··· DATA LISTING

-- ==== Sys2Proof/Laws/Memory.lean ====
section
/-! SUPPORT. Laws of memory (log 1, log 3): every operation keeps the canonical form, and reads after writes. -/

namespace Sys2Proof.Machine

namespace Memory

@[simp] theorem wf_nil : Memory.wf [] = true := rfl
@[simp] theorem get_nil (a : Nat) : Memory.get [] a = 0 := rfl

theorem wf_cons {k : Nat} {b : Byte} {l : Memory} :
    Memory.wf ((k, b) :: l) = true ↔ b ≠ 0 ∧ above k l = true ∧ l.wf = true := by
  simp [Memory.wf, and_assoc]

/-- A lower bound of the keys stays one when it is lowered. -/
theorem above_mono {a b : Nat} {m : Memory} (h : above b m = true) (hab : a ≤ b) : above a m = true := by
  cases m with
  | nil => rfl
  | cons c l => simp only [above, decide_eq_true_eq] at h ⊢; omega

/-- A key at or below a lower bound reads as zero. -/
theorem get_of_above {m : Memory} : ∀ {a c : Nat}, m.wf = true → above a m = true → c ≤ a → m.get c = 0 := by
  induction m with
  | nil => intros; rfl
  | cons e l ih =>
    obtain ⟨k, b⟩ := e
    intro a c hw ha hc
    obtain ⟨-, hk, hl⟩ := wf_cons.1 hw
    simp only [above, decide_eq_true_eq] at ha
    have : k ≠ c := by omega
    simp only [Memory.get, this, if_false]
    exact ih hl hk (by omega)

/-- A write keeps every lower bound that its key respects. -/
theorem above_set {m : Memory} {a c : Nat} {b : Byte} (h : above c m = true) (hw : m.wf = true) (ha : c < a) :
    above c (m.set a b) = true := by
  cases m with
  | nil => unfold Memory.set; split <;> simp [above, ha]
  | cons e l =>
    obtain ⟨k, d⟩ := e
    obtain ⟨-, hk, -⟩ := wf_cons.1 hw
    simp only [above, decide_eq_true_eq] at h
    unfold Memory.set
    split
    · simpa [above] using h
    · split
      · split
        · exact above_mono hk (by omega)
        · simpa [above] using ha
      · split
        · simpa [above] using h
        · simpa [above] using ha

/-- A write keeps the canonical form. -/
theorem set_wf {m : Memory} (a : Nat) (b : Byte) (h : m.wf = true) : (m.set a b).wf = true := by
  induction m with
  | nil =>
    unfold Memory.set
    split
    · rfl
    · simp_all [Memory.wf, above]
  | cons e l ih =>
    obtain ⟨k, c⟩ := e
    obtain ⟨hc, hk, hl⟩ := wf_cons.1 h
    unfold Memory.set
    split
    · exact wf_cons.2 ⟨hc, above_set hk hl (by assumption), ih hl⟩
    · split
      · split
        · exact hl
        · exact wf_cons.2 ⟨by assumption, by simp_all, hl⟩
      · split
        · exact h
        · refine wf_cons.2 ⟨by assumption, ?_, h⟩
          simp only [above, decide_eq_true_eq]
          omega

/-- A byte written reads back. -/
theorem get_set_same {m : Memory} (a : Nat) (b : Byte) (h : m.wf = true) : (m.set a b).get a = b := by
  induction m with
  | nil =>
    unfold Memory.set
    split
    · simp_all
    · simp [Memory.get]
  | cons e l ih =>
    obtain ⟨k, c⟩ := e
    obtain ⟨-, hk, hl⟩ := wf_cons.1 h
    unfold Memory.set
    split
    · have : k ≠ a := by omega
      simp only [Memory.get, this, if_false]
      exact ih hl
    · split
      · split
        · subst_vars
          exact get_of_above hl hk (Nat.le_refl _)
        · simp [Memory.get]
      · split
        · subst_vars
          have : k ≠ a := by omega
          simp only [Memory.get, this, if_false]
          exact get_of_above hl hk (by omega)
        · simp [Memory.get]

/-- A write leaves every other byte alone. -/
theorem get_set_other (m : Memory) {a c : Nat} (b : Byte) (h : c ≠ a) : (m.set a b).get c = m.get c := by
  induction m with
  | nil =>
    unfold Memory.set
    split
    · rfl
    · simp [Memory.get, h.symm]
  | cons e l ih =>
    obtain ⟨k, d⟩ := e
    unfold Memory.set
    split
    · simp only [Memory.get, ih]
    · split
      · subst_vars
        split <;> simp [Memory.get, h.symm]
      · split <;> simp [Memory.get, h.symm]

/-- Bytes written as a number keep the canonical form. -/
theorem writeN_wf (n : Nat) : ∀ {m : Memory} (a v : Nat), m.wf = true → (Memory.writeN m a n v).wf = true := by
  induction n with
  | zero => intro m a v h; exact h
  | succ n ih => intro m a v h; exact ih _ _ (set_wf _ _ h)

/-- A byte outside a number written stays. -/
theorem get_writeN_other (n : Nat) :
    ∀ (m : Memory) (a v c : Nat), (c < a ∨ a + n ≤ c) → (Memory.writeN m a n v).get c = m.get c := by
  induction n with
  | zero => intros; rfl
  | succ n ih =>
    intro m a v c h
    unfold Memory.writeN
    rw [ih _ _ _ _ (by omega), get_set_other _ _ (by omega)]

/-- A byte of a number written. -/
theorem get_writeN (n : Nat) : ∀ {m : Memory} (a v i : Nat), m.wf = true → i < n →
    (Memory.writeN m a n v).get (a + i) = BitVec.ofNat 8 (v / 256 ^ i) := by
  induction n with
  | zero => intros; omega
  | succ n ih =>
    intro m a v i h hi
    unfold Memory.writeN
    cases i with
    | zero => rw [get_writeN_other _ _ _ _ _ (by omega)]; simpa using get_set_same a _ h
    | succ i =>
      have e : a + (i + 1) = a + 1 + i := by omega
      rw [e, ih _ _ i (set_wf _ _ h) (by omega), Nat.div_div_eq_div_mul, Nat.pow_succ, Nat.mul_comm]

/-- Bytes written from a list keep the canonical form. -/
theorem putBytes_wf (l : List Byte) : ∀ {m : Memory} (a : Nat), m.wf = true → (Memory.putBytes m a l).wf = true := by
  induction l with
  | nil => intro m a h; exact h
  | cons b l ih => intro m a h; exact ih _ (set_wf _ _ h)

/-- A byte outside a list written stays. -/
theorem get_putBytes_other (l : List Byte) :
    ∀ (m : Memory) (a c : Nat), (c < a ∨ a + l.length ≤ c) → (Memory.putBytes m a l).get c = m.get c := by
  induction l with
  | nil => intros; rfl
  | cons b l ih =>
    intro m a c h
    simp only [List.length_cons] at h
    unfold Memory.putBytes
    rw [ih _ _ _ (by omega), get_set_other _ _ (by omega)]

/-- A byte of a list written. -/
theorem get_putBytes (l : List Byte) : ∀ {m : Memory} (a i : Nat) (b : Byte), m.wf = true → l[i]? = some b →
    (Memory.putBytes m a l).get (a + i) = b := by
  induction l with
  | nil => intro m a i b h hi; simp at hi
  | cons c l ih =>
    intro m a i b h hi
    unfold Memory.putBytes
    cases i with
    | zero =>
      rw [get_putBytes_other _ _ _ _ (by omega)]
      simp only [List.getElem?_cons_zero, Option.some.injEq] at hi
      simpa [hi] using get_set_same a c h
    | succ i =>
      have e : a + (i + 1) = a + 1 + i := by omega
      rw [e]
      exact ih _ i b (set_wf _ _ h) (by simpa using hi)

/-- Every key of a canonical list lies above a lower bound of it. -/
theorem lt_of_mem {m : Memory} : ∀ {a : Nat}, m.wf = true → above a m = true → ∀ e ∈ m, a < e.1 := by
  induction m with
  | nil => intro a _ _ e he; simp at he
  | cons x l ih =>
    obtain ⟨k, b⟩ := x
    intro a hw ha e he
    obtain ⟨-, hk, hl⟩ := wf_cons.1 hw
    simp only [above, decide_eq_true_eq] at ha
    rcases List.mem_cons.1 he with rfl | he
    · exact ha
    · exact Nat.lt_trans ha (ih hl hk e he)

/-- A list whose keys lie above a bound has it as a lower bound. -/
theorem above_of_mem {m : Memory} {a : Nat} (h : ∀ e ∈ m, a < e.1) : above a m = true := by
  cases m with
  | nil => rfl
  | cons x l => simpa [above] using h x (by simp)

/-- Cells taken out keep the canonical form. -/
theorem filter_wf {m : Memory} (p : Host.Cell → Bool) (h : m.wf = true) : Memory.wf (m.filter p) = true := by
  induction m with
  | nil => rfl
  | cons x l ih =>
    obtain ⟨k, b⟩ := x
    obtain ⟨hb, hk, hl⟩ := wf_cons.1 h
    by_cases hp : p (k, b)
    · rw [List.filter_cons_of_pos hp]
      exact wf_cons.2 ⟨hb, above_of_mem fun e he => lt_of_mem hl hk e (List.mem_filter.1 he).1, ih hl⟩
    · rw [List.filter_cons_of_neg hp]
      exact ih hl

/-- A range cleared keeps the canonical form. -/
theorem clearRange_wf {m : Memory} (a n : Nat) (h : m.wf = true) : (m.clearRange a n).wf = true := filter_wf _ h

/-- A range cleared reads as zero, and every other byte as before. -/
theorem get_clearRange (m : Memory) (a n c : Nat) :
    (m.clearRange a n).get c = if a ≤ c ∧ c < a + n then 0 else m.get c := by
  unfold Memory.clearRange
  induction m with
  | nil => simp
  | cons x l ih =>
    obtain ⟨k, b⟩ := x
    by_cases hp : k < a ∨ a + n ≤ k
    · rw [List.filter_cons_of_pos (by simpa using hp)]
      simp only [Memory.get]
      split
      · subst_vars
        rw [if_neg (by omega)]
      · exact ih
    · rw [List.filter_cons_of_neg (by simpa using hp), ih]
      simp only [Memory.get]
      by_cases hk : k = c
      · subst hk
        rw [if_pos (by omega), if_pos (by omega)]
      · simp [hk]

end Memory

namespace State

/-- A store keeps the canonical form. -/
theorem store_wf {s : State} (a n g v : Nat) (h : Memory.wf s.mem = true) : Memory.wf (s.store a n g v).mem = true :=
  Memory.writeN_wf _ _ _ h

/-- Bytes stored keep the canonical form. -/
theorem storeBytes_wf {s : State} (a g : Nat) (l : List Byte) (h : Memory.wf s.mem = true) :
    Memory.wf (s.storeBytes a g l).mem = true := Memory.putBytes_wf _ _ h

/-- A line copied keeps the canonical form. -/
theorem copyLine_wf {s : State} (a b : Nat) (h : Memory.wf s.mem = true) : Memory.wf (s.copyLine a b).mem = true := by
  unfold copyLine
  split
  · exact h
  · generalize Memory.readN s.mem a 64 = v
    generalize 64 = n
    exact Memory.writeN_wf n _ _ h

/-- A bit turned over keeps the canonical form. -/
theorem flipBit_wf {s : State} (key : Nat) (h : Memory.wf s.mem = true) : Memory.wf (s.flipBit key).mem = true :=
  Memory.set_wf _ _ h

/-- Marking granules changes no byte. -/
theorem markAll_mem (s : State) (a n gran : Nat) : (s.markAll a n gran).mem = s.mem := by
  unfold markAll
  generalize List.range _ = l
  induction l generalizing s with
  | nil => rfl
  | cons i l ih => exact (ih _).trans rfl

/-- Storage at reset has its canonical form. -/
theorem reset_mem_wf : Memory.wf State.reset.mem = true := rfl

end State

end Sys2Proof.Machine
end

······
··· DATA LISTING

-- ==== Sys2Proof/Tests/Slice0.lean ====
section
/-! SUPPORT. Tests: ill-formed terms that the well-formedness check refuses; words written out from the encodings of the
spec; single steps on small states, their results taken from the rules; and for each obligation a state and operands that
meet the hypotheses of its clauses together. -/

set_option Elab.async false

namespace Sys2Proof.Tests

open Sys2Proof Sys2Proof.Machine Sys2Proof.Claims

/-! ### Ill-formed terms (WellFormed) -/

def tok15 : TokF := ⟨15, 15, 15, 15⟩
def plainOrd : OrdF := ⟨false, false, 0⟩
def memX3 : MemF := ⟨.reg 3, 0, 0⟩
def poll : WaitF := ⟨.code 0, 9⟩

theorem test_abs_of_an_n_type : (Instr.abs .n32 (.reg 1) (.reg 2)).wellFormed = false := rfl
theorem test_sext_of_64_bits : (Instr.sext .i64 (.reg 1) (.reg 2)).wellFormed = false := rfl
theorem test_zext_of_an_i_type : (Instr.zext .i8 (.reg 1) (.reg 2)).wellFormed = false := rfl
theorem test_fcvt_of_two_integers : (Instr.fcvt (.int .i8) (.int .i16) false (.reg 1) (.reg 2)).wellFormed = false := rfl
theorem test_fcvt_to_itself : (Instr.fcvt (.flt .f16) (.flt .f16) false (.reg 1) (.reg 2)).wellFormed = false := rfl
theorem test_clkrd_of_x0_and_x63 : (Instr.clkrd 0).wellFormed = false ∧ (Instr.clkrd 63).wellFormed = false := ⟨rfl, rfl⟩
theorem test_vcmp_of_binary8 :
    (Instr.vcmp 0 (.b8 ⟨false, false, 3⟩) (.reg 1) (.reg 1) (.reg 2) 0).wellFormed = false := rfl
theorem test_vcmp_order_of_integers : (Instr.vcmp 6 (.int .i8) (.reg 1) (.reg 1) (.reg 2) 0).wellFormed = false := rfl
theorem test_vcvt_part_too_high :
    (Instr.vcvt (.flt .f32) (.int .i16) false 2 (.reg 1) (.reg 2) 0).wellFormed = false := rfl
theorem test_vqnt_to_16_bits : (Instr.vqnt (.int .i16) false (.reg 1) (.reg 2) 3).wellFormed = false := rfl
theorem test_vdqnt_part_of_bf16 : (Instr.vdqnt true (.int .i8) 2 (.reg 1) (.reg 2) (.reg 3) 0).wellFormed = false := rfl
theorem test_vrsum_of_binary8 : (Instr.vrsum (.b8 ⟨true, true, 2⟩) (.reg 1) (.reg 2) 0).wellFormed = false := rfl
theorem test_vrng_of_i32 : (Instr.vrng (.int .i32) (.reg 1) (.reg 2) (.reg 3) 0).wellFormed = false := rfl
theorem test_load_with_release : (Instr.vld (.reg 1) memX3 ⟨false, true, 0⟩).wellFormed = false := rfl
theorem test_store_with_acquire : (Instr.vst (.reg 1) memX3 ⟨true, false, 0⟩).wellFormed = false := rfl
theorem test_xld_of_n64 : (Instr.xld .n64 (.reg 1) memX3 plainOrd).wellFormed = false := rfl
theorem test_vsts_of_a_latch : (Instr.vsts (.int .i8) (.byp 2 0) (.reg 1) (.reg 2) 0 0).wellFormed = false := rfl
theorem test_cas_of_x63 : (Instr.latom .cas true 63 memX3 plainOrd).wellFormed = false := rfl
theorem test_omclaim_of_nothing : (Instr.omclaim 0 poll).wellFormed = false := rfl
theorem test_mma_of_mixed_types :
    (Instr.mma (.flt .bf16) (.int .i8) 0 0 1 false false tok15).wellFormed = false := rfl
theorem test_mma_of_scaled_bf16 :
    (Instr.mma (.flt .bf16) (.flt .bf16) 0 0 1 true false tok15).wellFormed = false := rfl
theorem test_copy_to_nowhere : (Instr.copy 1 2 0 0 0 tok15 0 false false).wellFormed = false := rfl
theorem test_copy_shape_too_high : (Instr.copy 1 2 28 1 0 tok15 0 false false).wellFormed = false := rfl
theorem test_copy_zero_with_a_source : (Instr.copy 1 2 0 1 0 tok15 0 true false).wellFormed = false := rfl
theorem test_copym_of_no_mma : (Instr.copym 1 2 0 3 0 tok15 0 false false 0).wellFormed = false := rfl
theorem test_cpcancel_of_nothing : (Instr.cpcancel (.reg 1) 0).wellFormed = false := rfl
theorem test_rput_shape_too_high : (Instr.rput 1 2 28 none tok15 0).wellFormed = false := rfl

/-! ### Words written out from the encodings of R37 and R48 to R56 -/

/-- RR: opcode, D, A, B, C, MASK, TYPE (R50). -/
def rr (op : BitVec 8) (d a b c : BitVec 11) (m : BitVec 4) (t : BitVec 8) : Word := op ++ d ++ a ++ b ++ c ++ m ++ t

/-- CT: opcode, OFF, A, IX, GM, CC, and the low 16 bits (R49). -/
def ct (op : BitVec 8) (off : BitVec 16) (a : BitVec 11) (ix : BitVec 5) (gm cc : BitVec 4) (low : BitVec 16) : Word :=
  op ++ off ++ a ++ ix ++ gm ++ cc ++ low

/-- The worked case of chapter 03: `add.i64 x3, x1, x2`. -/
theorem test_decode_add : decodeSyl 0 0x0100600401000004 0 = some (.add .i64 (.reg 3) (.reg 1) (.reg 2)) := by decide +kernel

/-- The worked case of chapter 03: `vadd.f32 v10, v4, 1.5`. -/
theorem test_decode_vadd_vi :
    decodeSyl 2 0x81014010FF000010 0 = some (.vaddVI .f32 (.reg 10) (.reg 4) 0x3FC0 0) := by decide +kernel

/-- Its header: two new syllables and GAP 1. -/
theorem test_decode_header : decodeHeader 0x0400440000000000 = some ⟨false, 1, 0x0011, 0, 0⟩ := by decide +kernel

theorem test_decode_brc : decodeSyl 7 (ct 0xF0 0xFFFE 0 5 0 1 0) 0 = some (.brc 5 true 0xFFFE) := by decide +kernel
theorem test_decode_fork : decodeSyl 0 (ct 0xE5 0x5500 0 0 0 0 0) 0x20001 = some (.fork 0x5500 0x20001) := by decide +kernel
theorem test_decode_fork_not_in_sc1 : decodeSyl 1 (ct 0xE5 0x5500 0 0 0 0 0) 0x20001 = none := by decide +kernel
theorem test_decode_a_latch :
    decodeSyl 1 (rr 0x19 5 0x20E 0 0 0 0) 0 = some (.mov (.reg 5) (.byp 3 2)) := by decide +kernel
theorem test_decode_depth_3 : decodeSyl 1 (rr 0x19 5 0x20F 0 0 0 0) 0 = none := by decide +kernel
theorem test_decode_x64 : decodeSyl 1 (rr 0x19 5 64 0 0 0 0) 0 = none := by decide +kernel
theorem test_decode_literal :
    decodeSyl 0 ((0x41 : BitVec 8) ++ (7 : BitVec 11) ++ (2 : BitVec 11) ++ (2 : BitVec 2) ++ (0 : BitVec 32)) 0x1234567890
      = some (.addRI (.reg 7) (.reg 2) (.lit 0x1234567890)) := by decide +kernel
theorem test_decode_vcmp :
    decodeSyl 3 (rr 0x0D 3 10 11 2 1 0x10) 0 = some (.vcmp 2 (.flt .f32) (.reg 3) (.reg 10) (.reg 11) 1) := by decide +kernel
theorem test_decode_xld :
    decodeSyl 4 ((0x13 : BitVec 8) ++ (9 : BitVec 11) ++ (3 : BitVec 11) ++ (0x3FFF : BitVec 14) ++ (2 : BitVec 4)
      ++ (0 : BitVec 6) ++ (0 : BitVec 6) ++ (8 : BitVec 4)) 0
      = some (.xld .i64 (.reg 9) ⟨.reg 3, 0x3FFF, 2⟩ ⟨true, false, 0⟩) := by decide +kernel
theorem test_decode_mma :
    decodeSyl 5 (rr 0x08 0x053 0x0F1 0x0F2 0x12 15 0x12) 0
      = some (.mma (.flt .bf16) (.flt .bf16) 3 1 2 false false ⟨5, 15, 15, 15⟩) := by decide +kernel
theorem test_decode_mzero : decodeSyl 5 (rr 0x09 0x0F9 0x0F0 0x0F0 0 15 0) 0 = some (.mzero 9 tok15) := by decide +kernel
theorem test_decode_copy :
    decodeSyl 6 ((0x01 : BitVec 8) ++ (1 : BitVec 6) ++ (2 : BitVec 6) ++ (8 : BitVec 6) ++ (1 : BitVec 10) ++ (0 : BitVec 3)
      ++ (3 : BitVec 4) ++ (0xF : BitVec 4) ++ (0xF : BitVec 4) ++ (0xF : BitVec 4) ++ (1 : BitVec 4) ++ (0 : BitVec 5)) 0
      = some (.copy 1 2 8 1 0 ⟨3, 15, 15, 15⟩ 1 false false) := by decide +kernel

······

ASSIGNMENT: Report each line in the preceding entries that holds the string "chapter".

EXERCISE RESPONSE:
/-- The worked case of chapter 03: `add.i64 x3, x1, x2`. -/
/-- The worked case of chapter 03: `vadd.f32 v10, v4, 1.5`. -/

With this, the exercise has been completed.